**Required work:**
Would you repeat all the lines below, exactly as they stand?

Saved data entries:
▬▬▬
/-- R352 to R355, R361, R364, R374, R376, R377, R397. -/
def Obligations.FabricFramesPortsAndTime : Prop :=
  ∀ (s : State) (n : BitVec 4), frozen s = false →
    let x := s.port n
    (∀ f : Frame, x.st = .up → f.corrected = 0 →
      (f.good = false → exec (.fabricFrameRx n f) s = .next (s.modPort n fun x => { x with await := true, nak := true })) ∧
      (f.good = true → f.null = false → f.fsn ≠ x.rxFsn + 1 → x.await = false →
        exec (.fabricFrameRx n f) s = .next (s.modPort n fun x => { x with await := true, nak := true })) ∧
      (f.good = true → f.null = true → f.nak = false →
        exec (.fabricFrameRx n f) s = .next (s.modPort n fun x => { x with
          unacked := ackFrames x.unacked f.asn
          crRsp := x.crRsp + f.crRsp.toNat
          crCtl := x.crCtl + f.crCtl.toNat
          crReq := x.crReq + f.crReq.toNat })) ∧
      (∀ p rest, f.good = true → f.null = false → f.nak = false → f.fsn = x.rxFsn + 1 →
          cutPackets (x.part ++ f.words).length (x.part ++ f.words) = ([p], rest) →
        ∃ t, exec (.fabricFrameRx n f) s = .next t ∧ (t.port n).rxFsn = f.fsn ∧ (t.port n).await = false ∧ (t.port n).part = rest ∧
          (t.port n).unacked = ackFrames x.unacked f.asn ∧
          (typeClass p.ty = some p.cls ∧ p.dst = (s.reg Reg.fabMyaddr).extractLsb' 0 16 → (t.port n).rx = x.rx ++ [p] ∧ t.regs = s.regs) ∧
          (typeClass p.ty ≠ some p.cls ∨ p.dst ≠ (s.reg Reg.fabMyaddr).extractLsb' 0 16 →
            (t.port n).rx = x.rx ∧ (t.cnt Reg.fabDiscard).toNat = min (2 ^ 64 - 1) ((s.cnt Reg.fabDiscard).toNat + 1)))) ∧
    (∀ a k rest, x.st = .up → x.unacked = (a, k) :: rest → 8 ≤ k →
      exec (.fabPortRetrain n .replays) s = .next (s.modPort n fun x => { x with st := .training, fresh := false })) ∧
    (x.st = .up → exec (.fabPortRetrain n .lostLock) s = .next (s.modPort n fun x => { x with st := .training, fresh := false })) ∧
    (x.st = .training → x.fresh = false →
      (∃ t, exec (.fabRetrainDone n true) s = .next t ∧ (t.port n).st = .up ∧ (t.port n).fails = 0 ∧
        (t.port n).unacked = x.unacked.map (fun f => (f.1, 1)) ∧ t.flag (Reg.fabPort n.toNat 0x08) 0 = true) ∧
      (x.fails < 2 → exec (.fabRetrainDone n false) s = .next (s.modPort n fun x => { x with fails := x.fails + 1 })) ∧
      (2 ≤ x.fails → ∃ t, exec (.fabRetrainDone n false) s = .next t ∧ (t.port n).st = .failed ∧ (t.port n).unacked = [] ∧
        t.flag (Reg.fabPort n.toNat 0x08) 1 = true)) ∧
    (∀ ag, reachable s ag (Reg.fabPort n.toNat 0) = true →
      (x.st = .up ∨ x.st = .failed → exec (.fabPortRetrainCmd ag n) s =
        .next (s.modPort n fun x => { x with st := .training, fresh := false, fails := 0 })) ∧
      (x.st = .off ∨ x.st = .training → exec (.fabPortRetrainCmd ag n) s = .next s)) ∧
    (x.st = .training → x.fresh = true → exec (.fabPortTrained n) s =
      .next (s.modPort n fun x => { x with st := .up, fresh := false, crRsp := 512, crCtl := 128, crReq := 1536 })) ∧
    (tsRole s = 1 → portReady (s.port (BitVec.ofNat 4 (s.fld Reg.fabTsCtl 0 4))) (tsyPacket 0 0 s.ts 0 0 false) = true →
      ∃ t q, exec .tsySend s = .next t ∧ t.fab.tx = s.fab.tx ++ [(BitVec.ofNat 4 (s.fld Reg.fabTsCtl 0 4), q)] ∧ q.ty = 0x30 ∧
        q.body.extractLsb' 0 64 = s.ts ∧ q.body.getLsbD 192 = false) ∧
    (∀ p s1, rxTake s n 0x30 = some (p, s1) →
      let ofs := offsetOf (p.body.extractLsb' 0 64) (p.body.extractLsb' 64 64) (p.body.extractLsb' 128 64) s.ts p.arg
      (p.body.getLsbD 192 = false → tsRole s ≠ 0 → portReady (s1.port n) (tsyPacket p.src p.arg 0 0 0 true) = true →
        ∃ t q, exec (.tsy n) s = .next t ∧ t.fab.tx = s.fab.tx ++ [(n, q)] ∧ q.ty = 0x30 ∧ q.dst = p.src ∧
          q.body.extractLsb' 0 64 = p.body.extractLsb' 0 64 ∧ q.body.extractLsb' 64 64 = s.ts ∧ q.body.extractLsb' 128 64 = s.ts ∧
          q.body.getLsbD 192 = true) ∧
      (p.body.getLsbD 192 = true → tsRole s = 1 →
        ∃ t, exec (.tsy n) s = .next t ∧ t.fab.ofs = ofs ∧ t.fab.tsyTs = t.ts ∧
          (ofs ≤ 10000000 → t.ts = s.ts) ∧ (10000000 < ofs → t.ts = s.ts + BitVec.ofNat 64 (ofs.toNat / 250)) ∧
          (ofs < -10000000 → t.tsRate = .half) ∧ (10000 < ofs.natAbs → t.fab.lock = false) ∧
          (ofs.natAbs ≤ 2000 → 2 ≤ s.fab.good → t.fab.lock = true) ∧ (2000 < ofs.natAbs → t.fab.good = 0))) ∧
    (s.fab.tsyTs.toNat + 20000000 ≤ s.ts.toNat → exec .tsLockTimeout s = .next (s.modFab fun b => { b with lock := false, good := 0 })) ∧
    (∀ ag, reachable s ag Reg.fabTabCtl = true → ∃ t, exec (.fabTabInv ag) s = .next t ∧ t.fab.rankTab = [] ∧ t.fab.routeTab = [] ∧
      (∀ d ∈ t.fab.dead, d ∈ s.fab.dead) ∧ (s.fab.rankTab = [] → t.fab.dead = s.fab.dead) ∧ t.mem = s.mem) ∧
    ∀ ag all a, reachable s ag Reg.fabDeadClr = true →
      exec (.fabDeadClr ag all a) s = .next (s.modFab fun b => { b with dead := if all then [] else b.dead.filter (· != a) })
▬▬▬
**Task answer:**
/-- R352 to R355, R361, R364, R374, R376, R377, R397. -/
def Obligations.FabricFramesPortsAndTime : Prop :=
  ∀ (s : State) (n : BitVec 4), frozen s = false →
    let x := s.port n
    (∀ f : Frame, x.st = .up → f.corrected = 0 →
      (f.good = false → exec (.fabricFrameRx n f) s = .next (s.modPort n fun x => { x with await := true, nak := true })) ∧
      (f.good = true → f.null = false → f.fsn ≠ x.rxFsn + 1 → x.await = false →
        exec (.fabricFrameRx n f) s = .next (s.modPort n fun x => { x with await := true, nak := true })) ∧
      (f.good = true → f.null = true → f.nak = false →
        exec (.fabricFrameRx n f) s = .next (s.modPort n fun x => { x with
          unacked := ackFrames x.unacked f.asn
          crRsp := x.crRsp + f.crRsp.toNat
          crCtl := x.crCtl + f.crCtl.toNat
          crReq := x.crReq + f.crReq.toNat })) ∧
      (∀ p rest, f.good = true → f.null = false → f.nak = false → f.fsn = x.rxFsn + 1 →
          cutPackets (x.part ++ f.words).length (x.part ++ f.words) = ([p], rest) →
        ∃ t, exec (.fabricFrameRx n f) s = .next t ∧ (t.port n).rxFsn = f.fsn ∧ (t.port n).await = false ∧ (t.port n).part = rest ∧
          (t.port n).unacked = ackFrames x.unacked f.asn ∧
          (typeClass p.ty = some p.cls ∧ p.dst = (s.reg Reg.fabMyaddr).extractLsb' 0 16 → (t.port n).rx = x.rx ++ [p] ∧ t.regs = s.regs) ∧
          (typeClass p.ty ≠ some p.cls ∨ p.dst ≠ (s.reg Reg.fabMyaddr).extractLsb' 0 16 →
            (t.port n).rx = x.rx ∧ (t.cnt Reg.fabDiscard).toNat = min (2 ^ 64 - 1) ((s.cnt Reg.fabDiscard).toNat + 1)))) ∧
    (∀ a k rest, x.st = .up → x.unacked = (a, k) :: rest → 8 ≤ k →
      exec (.fabPortRetrain n .replays) s = .next (s.modPort n fun x => { x with st := .training, fresh := false })) ∧
    (x.st = .up → exec (.fabPortRetrain n .lostLock) s = .next (s.modPort n fun x => { x with st := .training, fresh := false })) ∧
    (x.st = .training → x.fresh = false →
      (∃ t, exec (.fabRetrainDone n true) s = .next t ∧ (t.port n).st = .up ∧ (t.port n).fails = 0 ∧
        (t.port n).unacked = x.unacked.map (fun f => (f.1, 1)) ∧ t.flag (Reg.fabPort n.toNat 0x08) 0 = true) ∧
      (x.fails < 2 → exec (.fabRetrainDone n false) s = .next (s.modPort n fun x => { x with fails := x.fails + 1 })) ∧
      (2 ≤ x.fails → ∃ t, exec (.fabRetrainDone n false) s = .next t ∧ (t.port n).st = .failed ∧ (t.port n).unacked = [] ∧
        t.flag (Reg.fabPort n.toNat 0x08) 1 = true)) ∧
    (∀ ag, reachable s ag (Reg.fabPort n.toNat 0) = true →
      (x.st = .up ∨ x.st = .failed → exec (.fabPortRetrainCmd ag n) s =
        .next (s.modPort n fun x => { x with st := .training, fresh := false, fails := 0 })) ∧
      (x.st = .off ∨ x.st = .training → exec (.fabPortRetrainCmd ag n) s = .next s)) ∧
    (x.st = .training → x.fresh = true → exec (.fabPortTrained n) s =
      .next (s.modPort n fun x => { x with st := .up, fresh := false, crRsp := 512, crCtl := 128, crReq := 1536 })) ∧
    (tsRole s = 1 → portReady (s.port (BitVec.ofNat 4 (s.fld Reg.fabTsCtl 0 4))) (tsyPacket 0 0 s.ts 0 0 false) = true →
      ∃ t q, exec .tsySend s = .next t ∧ t.fab.tx = s.fab.tx ++ [(BitVec.ofNat 4 (s.fld Reg.fabTsCtl 0 4), q)] ∧ q.ty = 0x30 ∧
        q.body.extractLsb' 0 64 = s.ts ∧ q.body.getLsbD 192 = false) ∧
    (∀ p s1, rxTake s n 0x30 = some (p, s1) →
      let ofs := offsetOf (p.body.extractLsb' 0 64) (p.body.extractLsb' 64 64) (p.body.extractLsb' 128 64) s.ts p.arg
      (p.body.getLsbD 192 = false → tsRole s ≠ 0 → portReady (s1.port n) (tsyPacket p.src p.arg 0 0 0 true) = true →
        ∃ t q, exec (.tsy n) s = .next t ∧ t.fab.tx = s.fab.tx ++ [(n, q)] ∧ q.ty = 0x30 ∧ q.dst = p.src ∧
          q.body.extractLsb' 0 64 = p.body.extractLsb' 0 64 ∧ q.body.extractLsb' 64 64 = s.ts ∧ q.body.extractLsb' 128 64 = s.ts ∧
          q.body.getLsbD 192 = true) ∧
      (p.body.getLsbD 192 = true → tsRole s = 1 →
        ∃ t, exec (.tsy n) s = .next t ∧ t.fab.ofs = ofs ∧ t.fab.tsyTs = t.ts ∧
          (ofs ≤ 10000000 → t.ts = s.ts) ∧ (10000000 < ofs → t.ts = s.ts + BitVec.ofNat 64 (ofs.toNat / 250)) ∧
          (ofs < -10000000 → t.tsRate = .half) ∧ (10000 < ofs.natAbs → t.fab.lock = false) ∧
          (ofs.natAbs ≤ 2000 → 2 ≤ s.fab.good → t.fab.lock = true) ∧ (2000 < ofs.natAbs → t.fab.good = 0))) ∧
    (s.fab.tsyTs.toNat + 20000000 ≤ s.ts.toNat → exec .tsLockTimeout s = .next (s.modFab fun b => { b with lock := false, good := 0 })) ∧
    (∀ ag, reachable s ag Reg.fabTabCtl = true → ∃ t, exec (.fabTabInv ag) s = .next t ∧ t.fab.rankTab = [] ∧ t.fab.routeTab = [] ∧
      (∀ d ∈ t.fab.dead, d ∈ s.fab.dead) ∧ (s.fab.rankTab = [] → t.fab.dead = s.fab.dead) ∧ t.mem = s.mem) ∧
    ∀ ag all a, reachable s ag Reg.fabDeadClr = true →
      exec (.fabDeadClr ag all a) s = .next (s.modFab fun b => { b with dead := if all then [] else b.dead.filter (· != a) })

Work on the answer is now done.